Casa Romantica presents writers Wang Ping and Daniel Tiffany at their end-of-the-month free reading series.
From their website:
Wang Ping was born in Shanghai and grew up on a small island in the East China Sea. After three years of farming in a mountain village, she attended Beijing University. In 1985 she left China to study in the U.S., earning her Ph.D. from New York University. Her books include two collections of poetry, The Magic Whip and Of Flesh & Spirit, the cultural study Aching for Beauty: Footbinding in China, the novel Foreign Devil, two collections of fiction stories entitled American Visa and The Last Communist Virgin, and a book of Chinese folk lore, The Dragon Emperor. Her books have been translated into German (Foreign Devil) and Dutch and Japanese (American Visa). Wang is also the editor and co-translator of the anthology New Generation: Poetry from China Today and co-translator of Flames by Xue Di.
Her writing has appeared in numerous journals and anthologies, including The Best American Poetry 1993 and 1996. She is a recipient of fellowships from the National Endowment for the Arts, New York Foundation for the Arts, the Minnesota State Arts Board, the Loft Career Initiative, and Bush Foundation, and she was a recipient of the Lannan Residency Program in 2007. She now lives in St. Paul, Minnesota, and teaches creative writing at Macalester College. Her current research is on China's globalization and modernization, and she debuted in 2007 as a photographer and filmmaker with an exhibit on the impact of the Three Gorges Dam, entitled Behind the Gate.
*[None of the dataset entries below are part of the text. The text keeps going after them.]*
/-- Bytes as the pool reads them, live; a fault where translation or permission refuses, a wait where a stack is coming up (R412). A page
with a format or compressed pages gives a fault too: R132 names only translation and permission, this is the model's choice (log 85). -/
def State.poolRead (s : State) (asid : BitVec 16) (sys : Bool) (va : Reg64) (n : Nat) : Except NoAddr (State × List Byte) :=
  (piecesOf va 0 n).foldlM (fun (acc : State × List Byte) p => do
    let va := va + BitVec.ofNat 64 p.1
    match ← acc.1.xlate (poolAgent asid sys) .load va.toNat with
    | (s, .plain k _) => pure (s.uses k p.2, acc.2 ++ s.mem.live.bytes k p.2)
    | _ => .error (.trap (xfault .permission 0 7 .load va.toNat))) (s, [])

/-- A declared tile operand of its bytes (Table 7.3). -/
def tileOpOf (r : List Byte) : TileOp :=
  let lo := recField r 0 8
  ⟨BitVec.ofNat 64 (recField r 8 8), decide (2 ^ 63 ≤ lo), lo / 2 ^ 57 % 64, lo % 2 ^ 57⟩

/-- A tile operand without the bits that minor 0 reserves in its DEF, which a record of a higher minor has ignored (R400). -/
def TileOp.ignoring (t : TileOp) (minor : Nat) : TileOp :=
  if minor = 0 then t else { t with defn := t.defn &&& ~~~(BitVec.ofNat 64 (2 ^ 28 - 2 ^ 17)) }

/-- A node record's fields (Table 7.2), the successors still to be read. -/
def nodeOf (r : List Byte) : NodeRec where
  cls := recField r 2 1
  prio := recField r 3 1 % 8
  scope := recField r 4 1
  hands := recField r 5 1
  vprof := recField r 6 1 % 16
  cores := recField r 8 2
  succ := []
  preds := recField r 12 2
  entry := BitVec.ofNat 64 (recField r 16 8)
  xs := (List.range 8).map (fun i => BitVec.ofNat 64 (recField r (24 + 8 * i) 8))
  done := recField r 96 8
  est := recField r 104 4
  gangn := Nat.max 1 (recField r 108 2)
  gangix := recField r 110 2
  tiles := (List.range (recField r 7 1)).map (fun i => (tileOpOf ((r.drop (128 + 16 * i)).take 16)).ignoring (recField r 0 1))

/-- Cores of a scope (R132). -/
def scopeSize (scope : Nat) : Nat :=
  match scope with
  | 1 => 1
  | 2 => 4
  | 3 => 24
  | _ => 144

/-- Does a record set a reserved field (Table 7.2, Table 3.2)? -/
def reservedSet (r : List Byte) : Bool :=
  recField r 3 1 / 8 != 0 || recField r 6 1 / 16 != 0 || recField r 14 2 != 0 || recField r 112 16 != 0 ||
    (nodeOf r).tiles.any (fun t => t.defn.toNat / 2 ^ 17 % 2 ^ 11 != 0)

/-- Does a record break R132, its successors aside? `paired` adds R384's scope rule, `spawned` R180's. Where its minor version is a
higher one, what minor 0 leaves reserved is ignored (R400). STATE and GEN of a tile's DEF are zero (Table 7.3). -/
def recordBad (r : List Byte) (paired spawned : Bool) : Bool :=
  let n := nodeOf r
  recField r 1 1 != 1 || (recField r 0 1 == 0 && reservedSet r) ||
  n.tiles.any (fun t => t.defn.toNat / 2 ^ 62 != 0 || t.defn.toNat / 2 ^ 28 % 8 != 0) ||
  decide (2 < n.cls) || n.scope == 0 || decide (5 < n.scope) || n.hands == 0 || decide (4 < n.hands) || decide (4 < n.vprof) ||
  decide (8 < recField r 7 1) || (r.drop (128 + 16 * recField r 7 1)).any (· != 0) ||
  n.cores == 0 || decide (scopeSize n.scope < n.cores) || decide (4096 < recField r 10 2) || decide (16383 < n.preds) ||
  n.entry.toNat % 4 != 0 || n.done % 8 != 0 || decide (n.gangn ≤ n.gangix) ||
  (n.cls == 1 && (n.cores != 1 || n.hands != 1 || recField r 7 1 != 0)) ||
  (n.cls == 2 && (n.entry != 0 || recField r 7 1 != 0)) ||
  (paired && decide (3 < n.scope)) || (spawned && decide (1 < n.gangn))

/-- Reading one record and its successor list, none while a stack that it stands in is coming up (R412): the list, which counts for PREDS
also where the record fails, and its fields, or STATUS 1 or 2 of Table 17.2. An unreadable record, and one with more successors than R131
allows, has no list that is known. -/
def State.readNode (s : State) (asid : BitVec 16) (sys paired spawned : Bool) (va : Reg64) (count : Nat) :
    Option (State × Option (List Nat) × Except Nat NodeRec) :=
  match s.poolRead asid sys va 256 with
  | .error .later => none
  | .error _ => some (s, none, .error 2)
  | .ok (s, r) =>
    let bad := recordBad r paired spawned
    let n := recField r 10 2
    if 4096 < n then some (s, none, .error 1)
    else match s.poolRead asid sys (BitVec.ofNat 64 (recField r 88 8)) (2 * n) with
    | .error .later => none
    | .error _ => some (s, none, .error (if bad then 1 else 2))
    | .ok (s, l) =>
      let succ := (List.range n).map (fun i => recField l (2 * i) 2)
      some (s, some succ, if bad || succ.any (fun k => decide (count ≤ k)) then .error 1 else .ok { nodeOf r with succ := succ })
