-- ==== Sys2Proof/Machine/VInt.lean ====
section
/-! DEFINITION. Integer vector instructions: VINT and VIMM (R243, R244). -/

namespace Sys2Proof.Machine

/-! ## Shared forms -/

/-- `op vD, vA, vB` for each active element, with D's old element as third operand: value and flags. -/
def vbin (i : Instr) (op : Hand → Nat → Nat → Nat → Nat × Nat) (beats : Hand → Nat) (f : VReg) (s : State) :
    Host.Outcome State Fault Refusal :=
  vop i s (fun s => s.srcs2 f) (fun s =>
    let h := s.hand
    pure ((s.each f.d (h.actives f.m) (fun e => op h (h.elem f.a e) (h.elem f.b e) (h.elem f.d e))).charge .arith
      (beats h * h.groups)))

/-- `op vD, vA`. -/
def vuna (i : Instr) (op : Hand → Nat → Nat × Nat) (beats : Hand → Nat) (f : VUn) (s : State) :
    Host.Outcome State Fault Refusal :=
  vop i s (fun s => s.srcs1 f) (fun s =>
    let h := s.hand
    pure ((s.each f.d (h.actives f.m) (fun e => op h (h.elem f.a e))).charge .arith (beats h * h.groups)))

/-- One beat for each element group. -/
def one (_ : Hand) : Nat := 1
/-- vmul, vmulh, vmulhn at SEW 64 take four (Table 12.12). -/
def mulBeats (h : Hand) : Nat := if h.csr.sew = 3 then 4 else 1
/-- A result without flags. -/
def plain (v : Nat) : Nat × Nat := (v, 0)

/-! ## Element results (Table 12.4) -/

/-- Shift left by b mod SEW. -/
def Hand.shl (h : Hand) (a b : Nat) : Nat := a * 2 ^ (b % h.sewBits) % 2 ^ h.sewBits
/-- Shift right logical. -/
def Hand.shr (h : Hand) (a b : Nat) : Nat := a / 2 ^ (b % h.sewBits)
/-- Shift right arithmetic. -/
def Hand.sar (h : Hand) (a b : Nat) : Nat := h.wrap (h.sel a / (2 ^ (b % h.sewBits) : Nat))
/-- Clamping to the I range; SAT when it clamps. -/
def Hand.clampI (h : Hand) (v : Int) : Nat × Nat :=
  let hi : Int := 2 ^ (h.sewBits - 1) - 1
  let lo : Int := -2 ^ (h.sewBits - 1)
  if hi < v then (h.wrap hi, fSAT) else if v < lo then (h.wrap lo, fSAT) else (h.wrap v, 0)
/-- Clamping to the N range. -/
def Hand.clampN (h : Hand) (v : Int) : Nat × Nat :=
  if (2 ^ h.sewBits : Nat) ≤ v then (2 ^ h.sewBits - 1, fSAT) else if v < 0 then (0, fSAT) else (v.toNat, 0)
/-- The wrapping increment. -/
def vincwOf (a b : Nat) : Nat := if b ≤ a then 0 else a + 1
/-- The bounded add. -/
def Hand.vaddbOf (h : Hand) (a b d : Nat) : Nat := if d + a ≤ b ∧ d + a < 2 ^ h.sewBits then d + a else d

/-! ## VINT -/

/-- vadd (R243). -/
def execVadd (f : VReg) (s : State) : Host.Outcome State Fault Refusal :=
  vbin (.vadd f) (fun h a b _ => plain (h.wrap ((a : Int) + b))) one f s

/-- vsub (R243). -/
def execVsub (f : VReg) (s : State) : Host.Outcome State Fault Refusal :=
  vbin (.vsub f) (fun h a b _ => plain (h.wrap ((a : Int) - b))) one f s

/-- vand (R243). -/
def execVand (f : VReg) (s : State) : Host.Outcome State Fault Refusal := vbin (.vand f) (fun _ a b _ => plain (a &&& b)) one f s

/-- vor (R243). -/
def execVor (f : VReg) (s : State) : Host.Outcome State Fault Refusal := vbin (.vor f) (fun _ a b _ => plain (a ||| b)) one f s

/-- vxor (R243). -/
def execVxor (f : VReg) (s : State) : Host.Outcome State Fault Refusal := vbin (.vxor f) (fun _ a b _ => plain (a ^^^ b)) one f s

/-- vsll (R243). -/
def execVsll (f : VReg) (s : State) : Host.Outcome State Fault Refusal := vbin (.vsll f) (fun h a b _ => plain (h.shl a b)) one f s

/-- vsrl (R243). -/
def execVsrl (f : VReg) (s : State) : Host.Outcome State Fault Refusal := vbin (.vsrl f) (fun h a b _ => plain (h.shr a b)) one f s

/-- vsra (R243). -/
def execVsra (f : VReg) (s : State) : Host.Outcome State Fault Refusal := vbin (.vsra f) (fun h a b _ => plain (h.sar a b)) one f s

/-- vmul (R243). -/
def execVmul (f : VReg) (s : State) : Host.Outcome State Fault Refusal :=
  vbin (.vmul f) (fun h a b _ => plain (a * b % 2 ^ h.sewBits)) mulBeats f s

/-- vmulh (R243). -/
def execVmulh (f : VReg) (s : State) : Host.Outcome State Fault Refusal :=
  vbin (.vmulh f) (fun h a b _ => plain (h.wrap (h.sel a * h.sel b / (2 ^ h.sewBits : Nat)))) mulBeats f s

/-- vmulhn (R243). -/
def execVmulhn (f : VReg) (s : State) : Host.Outcome State Fault Refusal :=
  vbin (.vmulhn f) (fun h a b _ => plain (a * b / 2 ^ h.sewBits)) mulBeats f s

/-- vmin (R243). -/
def execVmin (f : VReg) (s : State) : Host.Outcome State Fault Refusal :=
  vbin (.vmin f) (fun h a b _ => plain (if h.sel b < h.sel a then b else a)) one f s

/-- vmax (R243). -/
def execVmax (f : VReg) (s : State) : Host.Outcome State Fault Refusal :=
  vbin (.vmax f) (fun h a b _ => plain (if h.sel a < h.sel b then b else a)) one f s

/-- vminn (R243). -/
def execVminn (f : VReg) (s : State) : Host.Outcome State Fault Refusal := vbin (.vminn f) (fun _ a b _ => plain (Nat.min a b)) one f s

/-- vmaxn (R243). -/
def execVmaxn (f : VReg) (s : State) : Host.Outcome State Fault Refusal := vbin (.vmaxn f) (fun _ a b _ => plain (Nat.max a b)) one f s

/-- vsadd (R243). -/
def execVsadd (f : VReg) (s : State) : Host.Outcome State Fault Refusal :=
  vbin (.vsadd f) (fun h a b _ => h.clampI (h.sel a + h.sel b)) one f s

/-- vsaddn (R243). -/
def execVsaddn (f : VReg) (s : State) : Host.Outcome State Fault Refusal :=
  vbin (.vsaddn f) (fun h a b _ => h.clampN ((a : Int) + b)) one f s

/-- vssub (R243). -/
def execVssub (f : VReg) (s : State) : Host.Outcome State Fault Refusal :=
  vbin (.vssub f) (fun h a b _ => h.clampI (h.sel a - h.sel b)) one f s

/-- vssubn (R243). -/
def execVssubn (f : VReg) (s : State) : Host.Outcome State Fault Refusal :=
  vbin (.vssubn f) (fun h a b _ => h.clampN ((a : Int) - b)) one f s

/-- vincw (R243). -/
def execVincw (f : VReg) (s : State) : Host.Outcome State Fault Refusal := vbin (.vincw f) (fun _ a b _ => plain (vincwOf a b)) one f s

/-- vaddb (R243). -/
def execVaddb (f : VReg) (s : State) : Host.Outcome State Fault Refusal := vbin (.vaddb f) (fun h a b d => plain (h.vaddbOf a b d)) one f s

/-- vabs (R243). -/
def execVabs (f : VUn) (s : State) : Host.Outcome State Fault Refusal := vuna (.vabs f) (fun h a => plain (h.wrap (h.sel a).natAbs)) one f s

/-- vclz (R243). -/
def execVclz (f : VUn) (s : State) : Host.Outcome State Fault Refusal := vuna (.vclz f) (fun h a => plain (leadZeros h.sewBits a)) one f s

/-- vpopc (R243). -/
def execVpopc (f : VUn) (s : State) : Host.Outcome State Fault Refusal := vuna (.vpopc f) (fun h a => plain (popCount h.sewBits a)) one f s

/-- vmov (R243). -/
def execVmov (f : VUn) (s : State) : Host.Outcome State Fault Refusal := vuna (.vmov f) (fun _ a => plain a) one f s

/-- vsel (R243): M selects, and every element below VL is written. -/
def execVsel (f : VReg) (s : State) : Host.Outcome State Fault Refusal :=
  vop (.vsel f) s (fun s => s.srcs2 f) (fun s =>
    let h := s.hand
    pure ((s.each f.d h.elems (fun e => plain (if h.activeAt f.m e then h.elem f.a e else h.elem f.b e))).charge .arith h.groups))

/-! ## VIMM (R244) -/

/-- The immediate, taken to SEW bits. -/
def Hand.imm8 (h : Hand) (i : BitVec 8) : Nat := h.wrap i.toInt

/-- The word of a VIMM instruction. -/
def vimmWord (c : Bit) (d a : Fld5) (imm : BitVec 8) (sub : BitVec 4) (m : BitVec 3) : Word :=
  (c ++ 56#6 ++ d ++ a ++ imm ++ sub ++ m).cast (by decide)

/-- `op vD, vA, imm`. -/
def vimm (sub : BitVec 4) (op : Hand → Nat → Nat → Nat) (f : VImm) (s : State) : Host.Outcome State Fault Refusal :=
  vopOf (shImm f) (flVec f.d 1 f.m) false (vimmWord f.c f.d f.a f.imm sub f.m) s (fun s => s.vsrc 0 f.a s.hand.grpN 0) (fun s =>
    let h := s.hand
    pure ((s.each f.d (h.actives f.m) (fun e => plain (op h (h.elem f.a e) (h.imm8 f.imm)))).charge .arith h.groups))

/-- A shift by an immediate. -/
def vimmShift (sub : BitVec 4) (op : Hand → Nat → Nat → Nat) (f : VShImm) (s : State) : Host.Outcome State Fault Refusal :=
  vopOf (shShImm f) (flVec f.d 1 f.m) false (vimmWord f.c f.d f.a (0#2 ++ f.sh) sub f.m) s (fun s => s.vsrc 0 f.a s.hand.grpN 0) (fun s =>
    let h := s.hand
    pure ((s.each f.d (h.actives f.m) (fun e => plain (op h (h.elem f.a e) f.sh.toNat))).charge .arith h.groups))

/-- vaddi (R244). -/
def execVaddi (f : VImm) (s : State) : Host.Outcome State Fault Refusal := vimm 0 (fun h a b => h.wrap ((a : Int) + b)) f s

/-- vandi (R244). -/
def execVandi (f : VImm) (s : State) : Host.Outcome State Fault Refusal := vimm 1 (fun _ a b => a &&& b) f s

/-- vori (R244). -/
def execVori (f : VImm) (s : State) : Host.Outcome State Fault Refusal := vimm 2 (fun _ a b => a ||| b) f s

/-- vxori (R244). -/
def execVxori (f : VImm) (s : State) : Host.Outcome State Fault Refusal := vimm 3 (fun _ a b => a ^^^ b) f s

/-- vmini (R244). -/
def execVmini (f : VImm) (s : State) : Host.Outcome State Fault Refusal := vimm 7 (fun h a b => if h.sel b < h.sel a then b else a) f s

/-- vmaxi (R244). -/
def execVmaxi (f : VImm) (s : State) : Host.Outcome State Fault Refusal := vimm 8 (fun h a b => if h.sel a < h.sel b then b else a) f s

/-- vslli (R244). -/
def execVslli (f : VShImm) (s : State) : Host.Outcome State Fault Refusal := vimmShift 4 (Hand.shl) f s

/-- vsrli (R244). -/
def execVsrli (f : VShImm) (s : State) : Host.Outcome State Fault Refusal := vimmShift 5 (Hand.shr) f s

/-- vsrai (R244). -/
def execVsrai (f : VShImm) (s : State) : Host.Outcome State Fault Refusal := vimmShift 6 (Hand.sar) f s

/-- vceqi (R244): a compare into a predicate. -/
def execVceqi (f : VImm) (s : State) : Host.Outcome State Fault Refusal :=
  vopOf (some ⟨anySew, true, [(f.a, 1)], none, []⟩) (flPred f.d [f.m.toNat]) false (vimmWord f.c f.d f.a f.imm 9 f.m) s
    (fun s => s.vsrc 0 f.a s.hand.grpN 0) (fun s =>
    let h := s.hand
    pure ((s.put (h.putPred f.d ((h.actives f.m).filter (fun e => h.elem f.a e == h.imm8 f.imm)))).charge .arith h.groups))

end Sys2Proof.Machine
end

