-- ==== Sys2Proof/Machine/Dispatch.lean ====
section
/-! DEFINITION. One arm per instruction and per step of the device without a word: a direct call of its meaning. -/

namespace Sys2Proof.Machine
Daniel Tiffany's first book of poetry, Puppet Wardrobe, appeared in 2006 from Parlor Press. He has published translations of works by Sophocles, Georges Bataille, and the Italian poet, Cesare Pavese. His critical works include Toy Medium: Materialism and Modern Lyric (University of California Press, 2000), named one of the "Best Books of 2000" by the Los Angeles Times Book Review. His poetry, which has been nominated for a Pushcart Prize, has appeared in many journals, including Tin House, Boston Review, Volt, The Germ, Colorado Review, Denver Quarterly, and the Paris Review. He has held residencies at the MacDowell Colony and the Karolyi Foundation in France and been the recipient of a Whiting Fellowship. His most recent poetry project, "The Dandelion Clock," was set to music by the composer Daniel Rothman and installed at the Interface New Music Festival in Berlin in 2007. He lives in Venice, California and teaches at the University of Southern California.
Casa Romantica is lcoated at 415 Avenida Granada in San Clemente. Readings begin at 7 pm.